-- DATA FOR ANALYSIS follows --

/-- A complete drain, then one that overruns. -/
theorem DrainedOk.then_overran {d : DataDesc} {s t u : State} {as bs : List Event} (h1 : DrainedOk d s t as)
    (h2 : Overran d t u bs) : Overran d s u (as ++ bs) where
  toDrained := h1.trans_left h2.toDrained
  fault := h2.fault
  past := h2.past
  at_ := h2.at_
  result := h2.result
  last := by obtain ⟨cs, v, rfl⟩ := h2.last; exact ⟨as ++ cs, v, by simp⟩
  words := by
    have := h1.all; have := h2.words; have := h2.count
    rw [readsOf_append, List.length_append]; omega

/-- Everything a burst can do, as a drain. -/
theorem burst_spec (d : DataDesc) (p : Pos) (n : Nat) (s : State) (hp : p = loopBurstPos ∨ p = finalBurstPos) :
    (∃ t, burst d p n s = .ok () t ∧ DrainedOk d s t (burstEvents s 0 s.w n) ∧ t.i = s.i) ∨
    ∃ t m, burst d p n s = .overrun t ∧ m < n ∧ t.i = s.i ∧
      Overran d s t (burstEvents s 0 s.w m ++ [.read .DAT (afterWords d m s).draw]) := by
  rcases burst_cases d p n s with ⟨h, hb⟩ | ⟨m, hm, h1, h2, hb⟩
  · exact .inl ⟨_, hb, drainedOk_afterWords d n s h, rfl⟩
  · refine .inr ⟨_, m, hb, hm, rfl, ?_⟩
    refine (drainedOk_afterWords d m s h1).then_overran ?_
    exact {
      toDrained := drained_overrun d _ p _
      fault := rfl
      past := h2
      at_ := hp
      result := rfl
      last := ⟨[], _, rfl⟩
      words := by simp [readsOf] }

/-! ### One iteration, the final drain and the whole poll -/

/-- One FIFO status read, no data status read, and at most a burst's words. -/
structure OneBurst (s t : State) (es : List Event) : Prop where
  i : t.i = s.i
  dsta : readsOf .DSTA es = []
  fsta : (readsOf .FSTA es).length = 1
  words : ∀ b, (∀ v, fifoWords s.cfg.layout v ≤ b) → (readsOf .DAT es).length ≤ b

/-- Everything a FIFO status read with the burst after it can do. -/
theorem readAndBurst_spec (d : DataDesc) (p : Pos) (s : State) (hp : p = loopBurstPos ∨ p = finalBurstPos) :
    (∃ t es, burst d p (fifoWords s.cfg.layout s.draw) (regRead .FSTA s) = .ok () t ∧ DrainedOk d s t es ∧
      OneBurst s t es) ∨
    ∃ t es, burst d p (fifoWords s.cfg.layout s.draw) (regRead .FSTA s) = .overrun t ∧ Overran d s t es ∧
      OneBurst s t es := by
  have h0 := drainedOk_regRead d .FSTA s (.inl rfl)
  rcases burst_spec d p (fifoWords s.cfg.layout s.draw) (regRead .FSTA s) hp with
    ⟨t, hb, ht, hi⟩ | ⟨t, m, hb, hm, hi, ht⟩
  · refine .inl ⟨t, _, hb, h0.trans ht, hi, ?_, ?_, ?_⟩
    · simp [readsOf, readsOf_burst_other]
    · simp [readsOf, readsOf_burst_other]
    · intro b h; simpa [readsOf] using h _
  · refine .inr ⟨t, _, hb, h0.then_overran ht, hi, ?_, ?_, ?_⟩
    · simp [readsOf, readsOf_burst_other]
    · simp [readsOf, readsOf_burst_other]
    · intro b h; have := h s.draw; simp [readsOf]; omega

/-- Everything R140 L2 and L3 can do. -/
theorem drainOnce_spec (d : DataDesc) (s : State) :
    (∃ t es, drainOnce d s = .ok () t ∧ DrainedOk d s t es ∧ OneBurst s t es) ∨
    ∃ t es, drainOnce d s = .overrun t ∧ Overran d s t es ∧ OneBurst s t es := by
  unfold drainOnce
  by_cases h : fifoHasData s.cfg.layout s.draw = true
  · rcases readAndBurst_spec d loopBurstPos s (.inl rfl) with ⟨t, es, hb, ht, ho⟩ | ⟨t, es, hb, ht, ho⟩
    · refine .inl ⟨delay .drainPause t, es ++ [.delay .drainPause], by simp [h, hb],
        ht.trans (drainedOk_pause d t), ho.i, ?_, ?_, ?_⟩
      · simp [readsOf, ho.dsta]
      · simp [readsOf, ho.fsta]
      · intro b hb; simpa [readsOf] using ho.words b hb
    · exact .inr ⟨t, es, by simp [h, hb], ht, ho⟩
  · exact .inl ⟨regRead .FSTA s, _, by simp [h], drainedOk_regRead d .FSTA s (.inl rfl), rfl,
      by simp [readsOf], by simp [readsOf], by simp [readsOf]⟩

/-- Everything R140 L7 can do. -/
theorem finalDrain_spec (d : DataDesc) (s : State) :
    (∃ t es, finalDrain d s = .ok () t ∧ DrainedOk d s t es ∧ OneBurst s t es) ∨
    ∃ t es, finalDrain d s = .overrun t ∧ Overran d s t es ∧ OneBurst s t es :=
  readAndBurst_spec d finalBurstPos s (.inr rfl)

/-- The outcome of the data poll for the last status it read (42_data.md R143, R145). -/
def pollOutcome : Option DataVerdict → OutcomeKind
  | some .commError => .commError
  | some .timeout => .timeout
  | some .finished => .success
  | none => .timeout

/-- The loop bounds of the data poll, `left` iterations being allowed (70_reset_and_hazards.md R214). -/
structure PollBounds (s : State) (es : List Event) (left : Nat) : Prop where
  dsta : (readsOf .DSTA es).length ≤ left
  fsta : (readsOf .FSTA es).length ≤ left + 1
  pairs : (readsOf .FSTA es).length ≤ (readsOf .DSTA es).length + 1
  words : ∀ b, (∀ v, fifoWords s.cfg.layout v ≤ b) →
    (readsOf .DAT es).length ≤ b * (readsOf .FSTA es).length

/-- A poll that ends without a fault: the statuses read before the last are not terminal, the last decides. -/
structure Polled (s t : State) (es : List Event) (left : Nat) (o : OutcomeKind) : Prop where
  decided : ∃ vs v, readsOf .DSTA es = vs ++ [v] ∧ (∀ u ∈ vs, dataVerdict s.cfg.layout u = none) ∧
    t.i = s.i + vs.length ∧ vs.length < left ∧ o = pollOutcome (dataVerdict s.cfg.layout v) ∧
    (dataVerdict s.cfg.layout v = none → vs.length + 1 = left)

/-- Everything the data poll can do (R140 to R146). -/
theorem pollData_spec (d : DataDesc) (left : Nat) (s : State) :
    (∃ t es o, pollData d (left + 1) s = .ok o t ∧ DrainedOk d s t es ∧ PollBounds s es (left + 1) ∧
      Polled s t es (left + 1) o) ∨
    ∃ t es, pollData d (left + 1) s = .overrun t ∧ Overran d s t es ∧ PollBounds s es (left + 1) := by
  induction left using Nat.strong_induction_on generalizing s with
  | _ left ih =>
  rw [pollData]
  rcases drainOnce_spec d s with ⟨s1, e1, h1, hd1, ho1⟩ | ⟨s1, e1, h1, hd1, ho1⟩
  · have hc := hd1.keeps.cfg
    have hd2 := hd1.trans (drainedOk_regRead d .DSTA s1 (.inr rfl))
    have hb2 : ∀ b, (∀ v, fifoWords s.cfg.layout v ≤ b) → (readsOf .DAT e1).length ≤ b := ho1.words
    have done : ∀ o v, dataVerdict s.cfg.layout s1.draw = v → o = pollOutcome v → (v = none → left = 0) →
        ∃ t es o', Drain.ok (α := OutcomeKind) o (regRead .DSTA s1) = .ok o' t ∧ DrainedOk d s t es ∧
          PollBounds s es (left + 1) ∧ Polled s t es (left + 1) o' := by
      intro o v hv ho hz
      refine ⟨_, _, o, rfl, hd2, ⟨?_, ?_, ?_, ?_⟩, ⟨[], s1.draw, ?_, by simp, ?_, by simp, by rw [hv, ho], ?_⟩⟩
      · simp [readsOf, ho1.dsta]
      · simp [readsOf, ho1.fsta]
      · simp [readsOf, ho1.fsta, ho1.dsta]
      · intro b hb; simpa [readsOf, ho1.fsta] using hb2 b hb
      · simp [readsOf, ho1.dsta]
      · simp [ho1.i]
      · intro h; simpa using hz (hv ▸ h)
    simp only [h1]
    rw [hc]
    cases hv : dataVerdict s.cfg.layout s1.draw with
    | none =>
      by_cases hl : left = 0
      · simp only [hl, if_true]
        exact .inl (by simpa [hl] using done .timeout none hv rfl (fun _ => hl))
      · obtain ⟨l, rfl⟩ : ∃ l, left = l + 1 := ⟨left - 1, by omega⟩
        simp only [hl, if_false]
        have hd3 := hd2.trans (drainedOk_i d (regRead .DSTA s1) ((regRead .DSTA s1).i + 1))
        rcases ih l (by omega) { regRead .DSTA s1 with i := (regRead .DSTA s1).i + 1 } with
          ⟨t, es, o, hp, hd4, hb4, ⟨vs, v, h4, h5, h6, h7, h8, h9⟩⟩ | ⟨t, es, hp, hd4, hb4⟩
        · refine .inl ⟨t, _, o, hp, hd3.trans hd4, ⟨?_, ?_, ?_, ?_⟩, ⟨s1.draw :: vs, v, ?_, ?_, ?_, ?_, ?_, ?_⟩⟩
          · have := hb4.dsta; simp [readsOf, ho1.dsta]; omega
          · have := hb4.fsta; simp [readsOf, ho1.fsta]; omega
          · have := hb4.pairs; simp [readsOf, ho1.fsta, ho1.dsta]; omega
          · intro b hb
            have := hb4.words b (by simpa [hc] using hb); have := hb2 b hb
            simp [readsOf, ho1.fsta, Nat.mul_add]; omega
          · simp [readsOf, ho1.dsta, h4]
          · simpa [hv, hc] using h5
          · rw [h6]; simp [ho1.i]; omega
          · simpa using h7
          · simpa [hc] using h8
          · simpa [hc] using h9
        · refine .inr ⟨t, _, hp, hd3.then_overran hd4, ⟨?_, ?_, ?_, ?_⟩⟩
          · have := hb4.dsta; simp [readsOf, ho1.dsta]; omega
          · have := hb4.fsta; simp [readsOf, ho1.fsta]; omega
          · have := hb4.pairs; simp [readsOf, ho1.fsta, ho1.dsta]; omega
          · intro b hb
            have := hb4.words b (by simpa [hc] using hb); have := hb2 b hb
            simp [readsOf, ho1.fsta, Nat.mul_add]; omega
    | some x =>
      cases x with
      | commError => exact .inl (done .commError _ hv rfl (by simp))
      | timeout => exact .inl (done .timeout _ hv rfl (by simp))
      | finished =>
        rcases finalDrain_spec d (regRead .DSTA s1) with ⟨t, e3, h3, hd3, ho3⟩ | ⟨t, e3, h3, hd3, ho3⟩
        · refine .inl ⟨t, _, .success, by simp [h3], hd2.trans hd3, ⟨?_, ?_, ?_, ?_⟩,
            ⟨[], s1.draw, ?_, by simp, ?_, by simp, by simp [hv, pollOutcome], by simp [hv]⟩⟩
          · simp [readsOf, ho1.dsta, ho3.dsta]
          · simp [readsOf, ho1.fsta, ho3.fsta]
          · simp [readsOf, ho1.fsta, ho3.fsta, ho1.dsta, ho3.dsta]
          · intro b hb
            have := ho3.words b (by simpa [hc] using hb); have := hb2 b hb
            simp [readsOf, ho1.fsta, ho3.fsta]; omega
          · simp [readsOf, ho1.dsta, ho3.dsta]
          · simp [ho3.i, ho1.i]
        · refine .inr ⟨t, _, by simp [h3], hd2.then_overran hd3, ⟨?_, ?_, ?_, ?_⟩⟩
          · simp [readsOf, ho1.dsta, ho3.dsta]
          · simp [readsOf, ho1.fsta, ho3.fsta]
          · simp [readsOf, ho1.fsta, ho3.fsta, ho1.dsta, ho3.dsta]
          · intro b hb
            have := ho3.words b (by simpa [hc] using hb); have := hb2 b hb
            simp [readsOf, ho1.fsta, ho3.fsta]; omega
  · refine .inr ⟨s1, e1, by simp [h1], hd1, ⟨?_, ?_, ?_, ?_⟩⟩
    · simp [ho1.dsta]
    · simp [ho1.fsta]
    · simp [ho1.fsta, ho1.dsta]
    · intro b hb; simpa [ho1.fsta] using ho1.words b hb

-- DATA FOR ANALYSIS concluded --

**TASK TO CARRY OUT**
Begin at the first line of the material above. Transcribe each line exactly, ending with the line that contains "theorem readAndBurst_spec (d".

**SOLVED EXERCISE**
/-- A complete drain, then one that overruns. -/
theorem DrainedOk.then_overran {d : DataDesc} {s t u : State} {as bs : List Event} (h1 : DrainedOk d s t as)
    (h2 : Overran d t u bs) : Overran d s u (as ++ bs) where
  toDrained := h1.trans_left h2.toDrained
  fault := h2.fault
  past := h2.past
  at_ := h2.at_
  result := h2.result
  last := by obtain ⟨cs, v, rfl⟩ := h2.last; exact ⟨as ++ cs, v, by simp⟩
  words := by
    have := h1.all; have := h2.words; have := h2.count
    rw [readsOf_append, List.length_append]; omega

/-- Everything a burst can do, as a drain. -/
theorem burst_spec (d : DataDesc) (p : Pos) (n : Nat) (s : State) (hp : p = loopBurstPos ∨ p = finalBurstPos) :
    (∃ t, burst d p n s = .ok () t ∧ DrainedOk d s t (burstEvents s 0 s.w n) ∧ t.i = s.i) ∨
    ∃ t m, burst d p n s = .overrun t ∧ m < n ∧ t.i = s.i ∧
      Overran d s t (burstEvents s 0 s.w m ++ [.read .DAT (afterWords d m s).draw]) := by
  rcases burst_cases d p n s with ⟨h, hb⟩ | ⟨m, hm, h1, h2, hb⟩
  · exact .inl ⟨_, hb, drainedOk_afterWords d n s h, rfl⟩
  · refine .inr ⟨_, m, hb, hm, rfl, ?_⟩
    refine (drainedOk_afterWords d m s h1).then_overran ?_
    exact {
      toDrained := drained_overrun d _ p _
      fault := rfl
      past := h2
      at_ := hp
      result := rfl
      last := ⟨[], _, rfl⟩
      words := by simp [readsOf] }

/-! ### One iteration, the final drain and the whole poll -/

/-- One FIFO status read, no data status read, and at most a burst's words. -/
structure OneBurst (s t : State) (es : List Event) : Prop where
  i : t.i = s.i
  dsta : readsOf .DSTA es = []
  fsta : (readsOf .FSTA es).length = 1
  words : ∀ b, (∀ v, fifoWords s.cfg.layout v ≤ b) → (readsOf .DAT es).length ≤ b

/-- Everything a FIFO status read with the burst after it can do. -/
theorem readAndBurst_spec (d : DataDesc) (p : Pos) (s : State) (hp : p = loopBurstPos ∨ p = finalBurstPos) :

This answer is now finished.